Example of Profiling Log Entries

[0151] FIG. 15 illustrates profiling data for multiple data movement tasks, according to some embodiments of the disclosure. The table illustrates six exemplary log entries.

Profiling Data Analysis System

[0152] FIG. 16 illustrates system 1600 for analyzing the profiling data, according to some embodiments of the disclosure. System 1600 may include one or more of profiling data 192, metrics calculator 1682, graphical user interface generator 1602, and display device 1906. System 1600 can perform post-processing on profiling data 192 to generate one or more derived metrics and output them to a user, such as a software developer, or a performance optimization system as performance data.

[0153] Profiling data 192 can store log entries, as illustrated in FIGS. 6-8, having raw profiling information generated by the HWP circuitry during execution of data movement tasks.
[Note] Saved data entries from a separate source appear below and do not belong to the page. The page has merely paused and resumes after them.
-- ==== Sys2Proof/Word.lean ====
section
/-!
DEFINITION. The words of the HX-960 and the plain data types that instructions and state share:
operand specifiers (03 R80), sparse maps in canonical form, and the arguments that outside agents give the machine.
-/
namespace Sys2Proof

abbrev Byte := BitVec 8
abbrev W32 := BitVec 32
abbrev W64 := BitVec 64
/-- A virtual address, a pc or a capability base (01 R17, R20). -/
abbrev Addr := BitVec 48
/-- The parcel triple of an instruction (03 R75). -/
abbrev W96 := BitVec 96
abbrev W128 := BitVec 128
abbrev W512 := BitVec 512

/-- Data by number, listed with strictly rising numbers and no default entries, so that equal contents are equal lists. -/
abbrev SMap (α : Type) := List (Nat × α)

/-- An operand specifier (03 R80). The values 0x88-0xBF are reserved and have no constructor. -/
inductive Opnd where
  | s (i : BitVec 6)
  | v (i : BitVec 5)
  | m (i : BitVec 4)
  | k (i : BitVec 4)
  | p (i : BitVec 3)
  | imm (x : BitVec 6)
  deriving DecidableEq, Repr

/-- The place a host request names (18 R363): a BAR of a function, or the host's own memory (whose changes by the host
the device sees only when it reads). -/
inductive HostLoc where
  /-- BAR4 of physical function 0 on host port 0, and of physical function 1 on host port 1: HBM offset `off`. -/
  | bar4 (off : Nat)
  | pf1 (off : Nat)
  /-- BAR4 of virtual function `f`: virtual address `off` in window address space `asid`. -/
  | vfBar4 (f : Nat) (asid : Nat) (off : Nat)
  /-- A register of PF0 BAR0 at byte offset `off`. -/
  | bar0 (off : Nat)
  /-- A doorbell page of queue `q`, at byte offset `off` of the page. -/
  | door (q : Nat) (off : Nat)
  /-- BAR2 of virtual function `f`, the doorbell pages of its queues. -/
  | vfDoor (f : Nat) (off : Nat)
  /-- BAR0 of virtual function `f`. -/
  | vfBar0 (f : Nat) (off : Nat)
  /-- The host's own memory. -/
  | hostMem (addr : Nat)
  deriving DecidableEq, Repr

/-- Who writes a shared control register (18 R383). -/
inductive Master where
  | host
  | sideband
  deriving DecidableEq, Repr

/-- The message of a fabric flit (18 R377, R378), header fields and data bytes. -/
structure FabMsg where
  op : Nat
  sub : Nat := 0
  addr : Nat := 0
  bytes : Nat := 0
  src : Nat := 0
  dst : Nat := 0
  tag : Nat := 0
  svf : Nat := 0
  len : Nat := 0
  resv : Bool := false
  data : W512 := 0
  deriving DecidableEq, Repr

/-- An error that an outside cause put into one element of a matrix step sum (07 R203): row, column, the amount added in
units of 2^-48, and the half-step of a q4 step. -/
structure Upset where
  row : Nat
  col : Nat
  delta : Int
  half : Nat := 0
  deriving DecidableEq, Repr

/-- What a scrub pass finds at one HBM word (21 R434). -/
structure ScrubFinding where
  off : Nat
  uncorrectable : Bool
  deriving DecidableEq, Repr

/-- An attestation request (22 R452): over the DOE mailbox of physical function 0 or the side-band port, for one measurement, for all of them (255),
or for the certificate chain (0). -/
structure SpdmMsg where
  doe : Bool
  index : Nat
  deriving DecidableEq, Repr

/-- A control message of the side-band port (18 R382). -/
inductive PldmMsg where
  | discovery
  | readBank (u : Nat)
  | powerCap (watts : Nat)
  | packageReset
  | sensor
  | clearBank (u : Nat)
  /-- A write of the telemetry configuration, and a read of the ownership effecter (18 R383). -/
  | telemetry (period : Nat)
  | semaphore
  /-- A firmware update brings an image with its signature, and a configuration block comes the same way (22 R451). -/
  | update (firmware : Nat) (image : List Byte)
  | block (bytes : List Byte)
  /-- The fabric manager's assignment: fabric id, and destinations with their ports (18 R376). -/
  | fabric (id : BitVec 12) (routes : List (Nat × Nat))
  deriving DecidableEq, Repr

end Sys2Proof
end

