/-- What a thread holds (01 R17, R33-R41; 06; 07 R212; 20 R413). -/
structure Thread where
  s : SMap Reg := []
  shadow : SMap Reg := []
  v : SMap VReg := []
  /-- p1-p7 at their bits; bit 0 is p0 and always set. -/
  p : Byte := 1
  m : SMap MReg := []
  l0 : Level := {}
  l1 : Level := {}
  pc : Addr := 0
  ucap : Reg := {}
  scap : Reg := {}
  mode : Mode := .user
  mie : Bool := false
  tie : Bool := false
  hnd : Bool := false
  imask : Bool := false
  icnt : Nat := 0
  ut : TrapRegs := {}
  st : TrapRegs := {}
  mt : TrapRegs := {}
  sfrom : Mode := .user
  mfrom : Mode := .user
  ivec : Addr := 0
  timer : W64 := 0
  tpend : Bool := false
  fmode : Byte := 0
  srseed : W32 := 0
  asid : BitVec 13 := 0
  cue : Byte := 0
  retired : W64 := 0
  resv : Option Nat := none
  resvLost : Bool := false
  region : Option Region := none
  acause : Byte := 0
  adetail : Byte := 0
  icount : Nat := 0
  lcount : Nat := 0
  scount : Nat := 0
  ccount : Nat := 0
  openPkt : Option Packet := none
  /-- The packet in the open buffer is already closed (06 R173); and how many packets of `released` closed before it. -/
  openClosed : Bool := false
  openAfter : Nat := 0
  closedPkt : Option Packet := none
  pktCount : Nat := 0
  /-- Packets a commit released that have not entered the network (06 R166). -/
  released : List Packet := []
  lnd : Bool := false
  lndAddr : Addr := 0
  /-- The instruction on which the thread is parked has taken its lend action (04 R117); and the levels before it, when the parking issue took it. -/
  parkLnd : Bool := false
  parkLev : Option (Level × Level) := none
  /-- The instruction that a tile lock held issues again, and is not abandoned before it completes (06 R175). -/
  again : Bool := false
  wait : Option Wait := none
  /-- The number that the writes from before the last restore are below (11 R321); and the address of a waiting `sys.tlbinv` with the number
  that everything before its first issue is below (07 R221). -/
  resume : Nat := 0
  inval : Option (Addr × Nat) := none
  /-- `status.pair` and the partner's slot. -/
  pair : BitVec 2 := 0
  partner : Nat := 0
  align : Option AlignWait := none
  /-- Cohorts that the thread has named in a `ctl.align` (04 R119). -/
  cohorts : BitVec 16 := 0
  pairWait : Option PairWait := none
  /-- A checksum fault to take at the next boundary: tile and step (07 R203). -/
  ckTrap : Option (Nat × Nat) := none
  deriving DecidableEq, Repr

/-- The bind record that filled a slot (19 R389): queue, entry, and the number of the bind; and the stage the thread belongs to
(10 R296). -/
structure Bind where
  part : Nat
  queue : Option Nat
  entry : Nat
  group : Nat
  stage : Option Nat := none
  /-- The function it was launched for; a thread put in place without a launch belongs to the owner of its address space. -/
  fn : Option Nat := none
  deriving DecidableEq, Repr

/-- A slot of a cell with its last issue cycle (01 R9, R10), its entry of the slot table (19 R388), its count of eligible turns under
a cut (23 R457), and the cycles in which its ready bit was last set by a wake (01 R14) and its thread last saved (20 R414). -/
structure Slot where
  state : SlotState := .empty
  th : Thread := {}
  last : Option Nat := none
  bind : Option Bind := none
  turns : Nat := 0
  woke : Option Nat := none
  savedAt : Option Nat := none
  /-- Saved by a slice switch, so that the return switch resumes it. -/
  switched : Bool := false
  deriving DecidableEq, Repr

/-- A write to a common register on its way (01 R29). -/
structure KWrite where
  bank : Bool
  reg : Nat
  val : W64
  at_ : Nat
  deriving DecidableEq, Repr

/-- A barrier object (07 R192): current state and armed values, and what it has counted in this cycle (07 R195). -/
structure Barrier where
  phase : Bool := false
  fault : Bool := false
  arr : Nat := 0
  bytes : Int := 0
  armArr : Nat := 0
  armBytes : Nat := 0
  nowArr : Nat := 0
  nowBytes : Nat := 0
  nowFault : Bool := false
  deriving DecidableEq, Repr

/-- A watch entry (06 R159, R160): owner, watched word and fired bit. -/
structure Watch where
  slot : Nat
  word : Nat
  fired : Bool := false
  deriving DecidableEq, Repr

/-- A value that the leader of a locked pair took from outside, with its address or register name (07 R214). -/
structure LVal where
  name : Nat
  val : W512
  full : Bool := false
  deriving DecidableEq, Repr

/-- An effect a leader holds (07 R214): kind, address, size, data. -/
structure HeldEff where
  kind : Nat
  addr : Nat
  size : Nat
  data : List W512
  deriving DecidableEq, Repr

/-- A value that the leader's last instruction takes from outside and its destination, not yet in the queue: name, register, predicate. -/
structure Owed where
  name : Nat
  d : Opnd
  p : Option Nat
  /-- A load of an atomic region; and the value, where it went into a common register. -/
  region : Bool := false
  val : W64 := 0
  deriving DecidableEq, Repr

/-- The queues of a bound pair (07 R214, R216), under the lower slot. Entries of the split queues record the producer's slot. `pend` says
that the leader waits for the match of its last held effect, and `owed` what its last instruction still owes the queue. -/
structure Link where
  lvq : List LVal := []
  held : List HeldEff := []
  pend : Bool := false
  owed : Option Owed := none
  dq : List (Nat × W64) := []
  bq : List (Nat × Bool) := []
  deriving DecidableEq, Repr

/-- A packet accepted at its receiving cell and not landed (10 R300); `arrived` once it has been found that it cannot land. -/
structure HeldPkt where
  fromCell : Nat
  fromSlot : Nat
  slot : Nat
  pkt : Packet
  arrived : Bool := false
  /-- The function whose stream it is, by which it finds a thread that a slice switch has taken out (20 R412). -/
  fn : Option Nat := none
  deriving DecidableEq, Repr

/-- A translation held by a TLB (20 R425): page base and size (log2) of an asid, and the leaf as walked. -/
structure TlbEntry where
  asid : Nat
  base : Nat
  log : Nat
  leaf : W64
  deriving DecidableEq, Repr

/-- What a cell holds (01 R28-R32, R42; 06 R159; 07; 10 R300; 20 R425). -/
structure Cell where
  slots : SMap Slot := []
  last : Nat := 15
  pword : W32 := 0
  k0 : SMap W64 := []
  k1 : SMap W64 := []
  kpend : List KWrite := []
  locks : SMap Nat := []
  bars : SMap Barrier := []
  tdone : W64 := BitVec.allOnes 64
  tfail : W64 := 0
  tcount : SMap Nat := []
  trec : SMap W64 := []
  watch : SMap Watch := []
  mxq : List Nat := []
  repairs : Nat := 0
  replays : Nat := 0
  faults : Nat := 0
  inject : Bool := false
  /-- The banks of the pool that the copy engine and the array have used, by number, in cycle `bankAt` (01 R12). -/
  bankAt : Nat := 0
  banks : W32 := 0
  held : List HeldPkt := []
  links : SMap Link := []
  tlb : List TlbEntry := []
  /-- The cell's share of a slice switch (20 R410-R412): whether one runs, slots halted in order, the granule being exchanged, granules
  exchanged, and whether the cell state block has been. -/
  switch : Bool := false
  halted : List Nat := []
  moving : Option Nat := none
  granules : List Nat := []
  /-- Scratchpad granules that an access waits for. -/
  wanted : List Nat := []
  blockDone : Bool := false
  deriving DecidableEq, Repr

/-- What a switched-out tenant has left of a cell (20 R412): the cell state block, whose format is the device's own, its partition word, its
bank of common registers, and what the slots hold beside their images. -/
structure Block where
  pword : W32 := 0
  k : SMap W64 := []
  slots : SMap Slot := []
  locks : SMap Nat := []
  bars : SMap Barrier := []
  tdone : W64 := BitVec.allOnes 64
  tfail : W64 := 0
  tcount : SMap Nat := []
  trec : SMap W64 := []
  watch : SMap Watch := []
  mxq : List Nat := []
  held : List HeldPkt := []
  links : SMap Link := []
  /-- The bytes under which it was saved to the context area: the argument of the free values they are (log entry 51). -/
  image : Option Nat := none
  deriving DecidableEq, Repr, Inhabited

/-- What a request asks of a word's home (06). -/
inductive ReqOp where
  | load (size : Nat) (signed cap : Bool) (d : Opnd)
  | lr (size : Nat) (d : Opnd)
  | sc (size : Nat) (val : W64) (d : Opnd)
  | amo (op : Nat) (size : Nat) (b c : W64) (d : Opnd)
  /-- A full/empty function by its FN, with its data, D and predicate. -/
  | fe (fn : Nat) (val : W64) (d : Opnd) (p : BitVec 3)
  | store (size : Nat) (val : W512) (tag : Bool)
  /-- A vector load or store by its elements in lane order, each with its key and virtual address. -/
  | vload (elems : List (Nat × Nat)) (esize : Nat) (d : Opnd)
  | vstore (elems : List (Nat × Nat)) (esize : Nat) (val : W512)
  /-- The flush read that follows a write to host or peer memory (06 R149). -/
  | flush
  | commit (d : Opnd)
  deriving DecidableEq, Repr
Profiling data 192 can include per-task logs having one or more of: timestamps, stall counts, cycle counts, byte counts, task descriptor address, and identifiers.

[0154] Metrics calculator 1682 may process the raw profiling data in profiling data 192 and compute a set of derived performance metrics, such as task durations, and bandwidth, as illustrated in FIGS. 9-10. Metrics calculator 1682 may store the derived metrics in profiling data 192.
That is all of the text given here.